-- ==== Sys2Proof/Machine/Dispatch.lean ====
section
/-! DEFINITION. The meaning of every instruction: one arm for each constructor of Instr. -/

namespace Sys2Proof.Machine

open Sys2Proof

═══

EXERCISE DETAILS:
Give the listing again, exactly as it was written.

SOLUTION TO THIS EXERCISE:
-- ==== Sys2Proof/Machine/Dispatch.lean ====
section
/-! DEFINITION. The meaning of every instruction: one arm for each constructor of Instr. -/

namespace Sys2Proof.Machine

open Sys2Proof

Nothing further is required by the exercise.